Should we reconsider the routine use of placebo controls in clinical research?

Trials

Northern California Kaiser-Permanente Division of Research, 2000 Broadway, Oakland, CA 94612, USA.

Published: April 2012

Background: Modern clinical-research practice favors placebo controls over usual-care controls whenever a credible placebo exists. An unrecognized consequence of this preference is that clinicians are more limited in their ability to provide the benefits of the non-specific healing effects of placebos in clinical practice.

Methods: We examined the issues in choosing between placebo and usual-care controls.

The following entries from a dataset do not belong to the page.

-- ==== Sys2Proof/Certificates/Slice0/Obligations.lean ====
section
/-! DEFINITION. The statements for the provers, in the order of the layers: encodings, steps and HOST accesses, the
commands family by family, the arms of internal_transmit, whole-machine rules, invariants. -/

section

open Sys2Proof Sys2Proof.Machine

/-- 30_encoding R81: the 24 codes and what each names; no other code names a command. -/
def Obligations.CommandWordsDecode : Prop :=
  ∀ (c : Byte) (i : Instr), decodeCommand c = .ok i ↔ (c, i) ∈ ([
    (0x00#8, .nop), (0x01#8, .srst),
    (0x10#8, .tagdec), (0x11#8, .tagenc), (0x12#8, .lendec), (0x13#8, .lenenc),
    (0x20#8, .tlvparse), (0x21#8, .tlvparseat), (0x22#8, .tlvser), (0x23#8, .tlvfind), (0x24#8, .tlvappend),
    (0x25#8, .tlvnewp), (0x26#8, .tlvnewc), (0x27#8, .tlvsetv), (0x28#8, .tlvget), (0x29#8, .tlvgetv),
    (0x2A#8, .tlvclr),
    (0x30#8, .t1mki), (0x31#8, .t1mkr), (0x32#8, .t1mks), (0x33#8, .t1parse), (0x34#8, .t1edc),
    (0x40#8, .t1open), (0x41#8, .t1xmit)] : List (Byte × Instr))

/-- A sanity statement: octets written out from 30_encoding R81 and R96 to R100 decode to what they stand for. The
S-block octets are those of the table `SCode.standard`, which the spec marks as general knowledge (log entry 4). -/
def Obligations.OctetsDecodeAsWritten : Prop :=
  decode SCode.standard .cmd [0x20#8, 0x41#8] = .ok (.tlvparse, [0x41#8]) ∧
  decode SCode.standard .cmd [0x34#8] = .ok (.t1edc, []) ∧
  decode SCode.standard .cmd [0x2B#8] = .error (.illegalCommand 0x2B#8) ∧
  decode SCode.standard .cmd [] = .error .noOctet ∧
  decode SCode.standard .pcb [0b01000000#8] = .ok (.pcbI 1#1 0#1 0#5, []) ∧
  decode SCode.standard .pcb [0b00101010#8] = .ok (.pcbI 0#1 1#1 0b01010#5, []) ∧
  decode SCode.standard .pcb [0b10010001#8] = .ok (.pcbR 0#1 1#1 1#4, []) ∧
  decode SCode.standard .pcb [0b11000000#8] = .ok (.pcbResynchRequest, []) ∧
  decode SCode.standard .pcb [0b11100011#8] = .ok (.pcbWtxResponse, []) ∧
  decode SCode.standard .pcb [0b11000100#8] = .error (.unknownSCode 4#6)

/-- Decoding what was encoded gives the instruction back, for every operand the octets admit and every table of nine
distinct codes (30_encoding R81, R95 to R100, R106). -/
def Obligations.DecodeEncodeAgree : Prop :=
  ∀ sc : SCode, sc.WellFormed → ∀ (i : Instr) (rest : List Byte),
    decode sc i.format (encode sc i ++ rest) = .ok (i, rest)

/-- An octet means one instruction of its format, and that instruction's octet is this one: no bit is dropped
(30_encoding R81, R95 to R98). -/
def Obligations.EncodeDecodeAgree : Prop :=
  ∀ (sc : SCode) (f : Format) (b : Byte) (i : Instr), decodeOctet sc f b = .ok i →
    i.format = f ∧ encodeOctet sc i = b
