theorem Begins.withSession {s u : State} {i : Instr} (h : Begins s i u) : u = s.withSession u := by
  cases h with
  | openRefused | openFailed | openCalls | xmitRefused => rfl
  | xmitFailed | xmitCalls => exact State.withSession_trans (State.withSession_storeSlot _ _ _) rfl

/-- Settles O48: the beginning and each answer write the session at most, until the command has ended without error. -/
theorem protocolErrorsKeepResults : Obligations.ProtocolErrorsKeepResults := by
  unfold Obligations.ProtocolErrorsKeepResults
  intro i s t hi h hstatus
  have hend : (t.work = none ∧ t.status = statusDone) ∨ t = s.withSession t := by
    refine exec_t1_of (P := fun t => (t.work = none ∧ t.status = statusDone) ∨ t = s.withSession t)
      (fun t es ht => ht.imp_right fun ht => State.withSession_trans ht rfl) (fun t a ht => ?_) hi h
      fun u hu => .inr hu.withSession
    refine State.answer_keeps (P := fun t => (t.work = none ∧ t.status = statusDone) ∨ t = s.withSession t)
      (fun t u w rx hw _ hm ht => ?_) t a ht
    rcases ht with ⟨hn, -⟩ | ht
    · rw [hw] at hn; cases hn
    · exact hm.withSession.imp_right fun hu => State.withSession_trans ht hu
  exact hend.resolve_left fun ⟨_, hdone⟩ => hstatus hdone

/-! ### The registers of the HOST -/

/-- The registers that only the HOST writes, and the model's own `cfg` and `hostData` (10_state R21, R25, R30). -/
def State.hostPart (s : State) : (BitVec 8 × Word × Word × Word × Word) × (BitVec 1 × BitVec 3 × BitVec 3 × Word) ×
    Config × Word :=
  ((s.cmd, s.a0, s.a1, s.a2, s.a3), (s.edcMode, s.haddr, s.daddr, s.bwt), s.cfg, s.hostData)

/-- Neither writing the session nor writing results reaches them. -/
theorem State.hostPart_of_withSession {s t : State} (h : t = s.withSession t) : t.hostPart = s.hostPart := by
  rw [h]; rfl

theorem State.hostPart_of_withResults {s t : State} (h : t = s.withResults t) : t.hostPart = s.hostPart := by
  rw [h]; rfl

theorem Moves.hostPart {s t : State} {w : Work} (h : Moves s w t) : t.hostPart = s.hostPart := by
  obtain ⟨u, hu, ht⟩ := h
  rw [← State.hostPart_of_withSession hu.withSession]
  cases ht with
  | sent => rw [State.endXmit_eq]; rfl
  | opened | aborts | calls => rfl

theorem State.hostPart_reply (s : State) {i : Instr} (hi : i.format = .pcb) : (s.reply i).hostPart = s.hostPart := by
  cases hw : s.work with
  | none => rw [State.reply_idle hw]
  | some w => exact (State.reply_moves hw hi).hostPart

theorem State.hostPart_answer (s : State) (a : Answer) : (s.answer a).hostPart = s.hostPart :=
  State.answer_keeps (P := fun t => t.hostPart = s.hostPart) (fun _ _ _ _ _ _ hm ht => hm.hostPart.trans ht) s a rfl

theorem hostPart_of_exec {i : Instr} (hi : i ≠ .srst) {s t : State} (h : exec i s = .next t) :
    t.hostPart = s.hostPart := by
  cases hf : i.format with
  | pcb =>
    rw [exec_of_pcb hf] at h
    cases h
    exact s.hostPart_reply hf
  | cmd =>
    rcases format_cmd_iff.1 hf with ht | ht
    · rcases exec_transactional_cases ht h with ⟨u, hu, rfl⟩ | ⟨e, -, rfl⟩
      · exact State.hostPart_of_withResults (t := u) (withResults_of_bodyOf hi hu)
      · rfl
    · exact exec_t1_of (P := fun t => t.hostPart = s.hostPart) (fun _ _ h => h)
        (fun t a h => (t.hostPart_answer a).trans h) ht h
        fun _ hu => State.hostPart_of_withSession hu.withSession
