-- ==== Sys2Proof/WellFormed.lean ====
section
/-! DEFINITION. Which terms of `Instr` are transactions: the address lies in the range of its decode
class (30_encoding.md R71). A term that fails the check is no transaction; no word decodes to it. -/

namespace Sys2Proof

/-- The address condition of the instruction's decode class (R71, column "ADDR condition"). -/
def Instr.wellFormed : Instr → Bool
  | .rdprgSw a => 0x8000 ≤ a.toNat && a.toNat < 0xC000
  | .rdprgFix a => 0xC000 ≤ a.toNat
  | .rdprgLow a => a.toNat < 0x8000
  | .wrprgSel a _ => 0x8000 ≤ a.toNat
  | .wrprgNop a _ => a.toNat < 0x8000
  | .rdchrWin a => a.toNat < 0x2000
  | .rdchrOut a => 0x2000 ≤ a.toNat
  | .wrchrWin a _ => a.toNat < 0x2000
  | .wrchrOut a _ => 0x2000 ≤ a.toNat

end Sys2Proof
end

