-- ==== Sys2Proof/Laws/Run.lean ====
section
/-! SUPPORT. One step and one more step of a run. -/

namespace Sys2Proof.Machine

theorem step_idle {s : State} (h : s.pending = []) : step s = .next s := by simp only [step, h, idle]

theorem step_load {s : State} {d : Descriptor} {rest : List Event}
    (h : s.pending = .load d :: rest) : step s = load d (s.setPending rest) := by
  simp only [step, h]

theorem step_txn {s : State} {t : TWord} {rest : List Event} (h : s.pending = .txn t :: rest) :
    step s = exec (decode t) (s.setPending rest) := by
  simp only [step, h]

@[simp] theorem run_zero (s : State) : run 0 s = .next s := rfl

theorem coreRun_succ_next (M : Host.Core) {k : Nat} {s t : M.State} (h : M.step s = .next t) :
    M.run (k + 1) s = M.run k t := by
  simp only [Host.Core.run, h]

theorem coreRun_succ_inv (M : Host.Core) {k : Nat} {s u : M.State} (h : M.run (k + 1) s = .next u) :
    ∃ t, M.step s = .next t ∧ M.run k t = .next u := by
  simp only [Host.Core.run] at h
  cases hs : M.step s with
  | next t => rw [hs] at h; exact ⟨t, rfl, h⟩
  | fault f => rw [hs] at h; cases h
  | refused r => rw [hs] at h; cases h

theorem run_succ_next {k : Nat} {s t : State} (h : step s = .next t) :
    run (k + 1) s = run k t := coreRun_succ_next core h

/-- A run of at least one step answers a next state only if its first step does. -/
theorem run_succ_inv {k : Nat} {s u : State} (h : run (k + 1) s = .next u) :
    ∃ t, step s = .next t ∧ run k t = .next u := coreRun_succ_inv core h

end Sys2Proof.Machine
end

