/-- Settles O46: under `NoRefusal` the run answers (`run_answers`), without it the run is refused
(`run_refuses`), and no run does both. -/
theorem noRefusalIsThatNoStepRefuses : Obligations.NoRefusalIsThatNoStepRefuses := by
  intro s ts hs
  have hlive := hs.setPending (ts.map .txn)
  refine ⟨⟨fun hno => ?_, fun ⟨t, ht⟩ => ?_⟩, fun hno => run_refuses hlive hno rfl⟩
  · obtain ⟨t, ht, -⟩ := run_answers hlive hno rfl
    exact ⟨t, ht⟩
  · by_contra hno
    cases ht.symm.trans (run_refuses hlive hno rfl)

/-! ### The moves up to LOAD (R151, R158, log 28) -/

/-- The platform straight after LOAD: the block as LOAD constructs it, no call in progress, and the
register driven once. -/
def Platform.afterLoad (d : Descriptor) : Platform where
  block := State.afterLoad d []
  busy := false
  register := some Config.mirrorCodeVertical

theorem Platform.move_load_eq {p : Platform} {d : Descriptor} (hb : p.busy = false)
    (hc : d.canonical = true) (hw : d.wellFormed = true) :
    p.move (.load d) = some (Platform.afterLoad d) := by
  have hstep : step (p.block.setPending [.load d]) = .next (State.afterLoad d []) :=
    step_load_good rfl hc hw
  simp only [Platform.move, Platform.take_next hstep, hb]
  rfl

/-- R151: where LOAD can be followed, it leaves nothing of the platform before it. -/
theorem Platform.move_load_some {p q : Platform} {d : Descriptor} (h : p.move (.load d) = some q) :
    q = Platform.afterLoad d := by
  rcases Platform.move_some h with ⟨d', s, hm, -, hstep, rfl⟩ | ⟨_, _, _, hm, -⟩ | ⟨hm, -⟩ |
    ⟨_, _, hm, -⟩ | ⟨_, _, hm, -⟩ | ⟨_, hm, -⟩
  case inl =>
    cases hm
    obtain ⟨-, -, rfl⟩ := step_load_next rfl hstep
    rfl
  all_goals cases hm

/-- Where LOAD is the first event handed over, the events after it are those of the moves after
it. -/
theorem handedOver_sinceLoad {h : List HostMove} {d : Descriptor} {es : List Event}
    (hh : handedOver h = .load d :: es) : handedOver (sinceLoad h) = es := by
  induction h with
  | nil => cases hh
  | cons m h ih =>
    cases m with
    | load => cases hh; rfl
    | call => cases hh
    | ret | writePrgRom | writeChr | setMirroring => exact ih hh

/-- Where LOAD is the first event handed over and the moves can be followed, they end as those after
LOAD do. -/
theorem Platform.follow_sinceLoad {h : List HostMove} {d : Descriptor} {es : List Event}
    {p q : Platform} (hh : handedOver h = .load d :: es) (hf : p.follow h = some q) :
    (Platform.afterLoad d).follow (sinceLoad h) = some q := by
  induction h generalizing p with
  | nil => cases hh
  | cons m h ih =>
    obtain ⟨r, hmove, hrest⟩ := Platform.follow_cons.1 hf
    cases m with
    | load =>
      cases hh
      exact Platform.move_load_some hmove ▸ hrest
    | call => cases hh
    | ret | writePrgRom | writeChr | setMirroring => exact ih hh hrest

/-- R158: moves one at a time with LOAD of a good descriptor first can be followed up to LOAD,
whatever else they write before it. -/
theorem Platform.follow_to_load {h : List HostMove} {d : Descriptor} {es : List Event}
    {p : Platform} (hb : p.busy = false) (hc : d.canonical = true) (hw : d.wellFormed = true)
    (hh : handedOver h = .load d :: es) (hserial : oneAtATime false h = true) :
    p.follow h = (Platform.afterLoad d).follow (sinceLoad h) ∧
      oneAtATime false (sinceLoad h) = true := by
  induction h generalizing p with
  | nil => cases hh
  | cons m h ih =>
    cases m with
    | load =>
      cases hh
      refine ⟨?_, hserial⟩
      rw [Platform.follow, Platform.move_load_eq hb hc hw]
      rfl
    | call => cases hh
    | ret => cases hserial
    | writePrgRom i v =>
      exact ih (p := { p with block := p.block.setPrgRom (p.block.config.prgRom.poke i v) })
        hb hh hserial
    | writeChr i v =>
      exact ih (p := { p with block := p.block.setChr (p.block.chr.poke i v) }) hb hh hserial
    | setMirroring code => exact ih (p := { p with register := some code }) hb hh hserial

We considered why placebo controls place constraints on clinicians and the trade-offs involved in the choice of control groups.

Results: We find that, for certain studies, investigators should consider usual-care controls, even if an adequate placebo is available. Employing usual-care controls would be of greatest value for pragmatic trials evaluating treatments to improve clinical care and for which threats to internal validity can be adequately managed without a placebo-control condition.

Conclusions: Intentionally choosing usual-care controls, even when a satisfactory placebo exists, would allow clinicians to capture the value of non-specific therapeutic benefits that are common to all interventions. The result could be more effective, patient-centered care that makes the best use of both specific and non-specific benefits of medical interventions.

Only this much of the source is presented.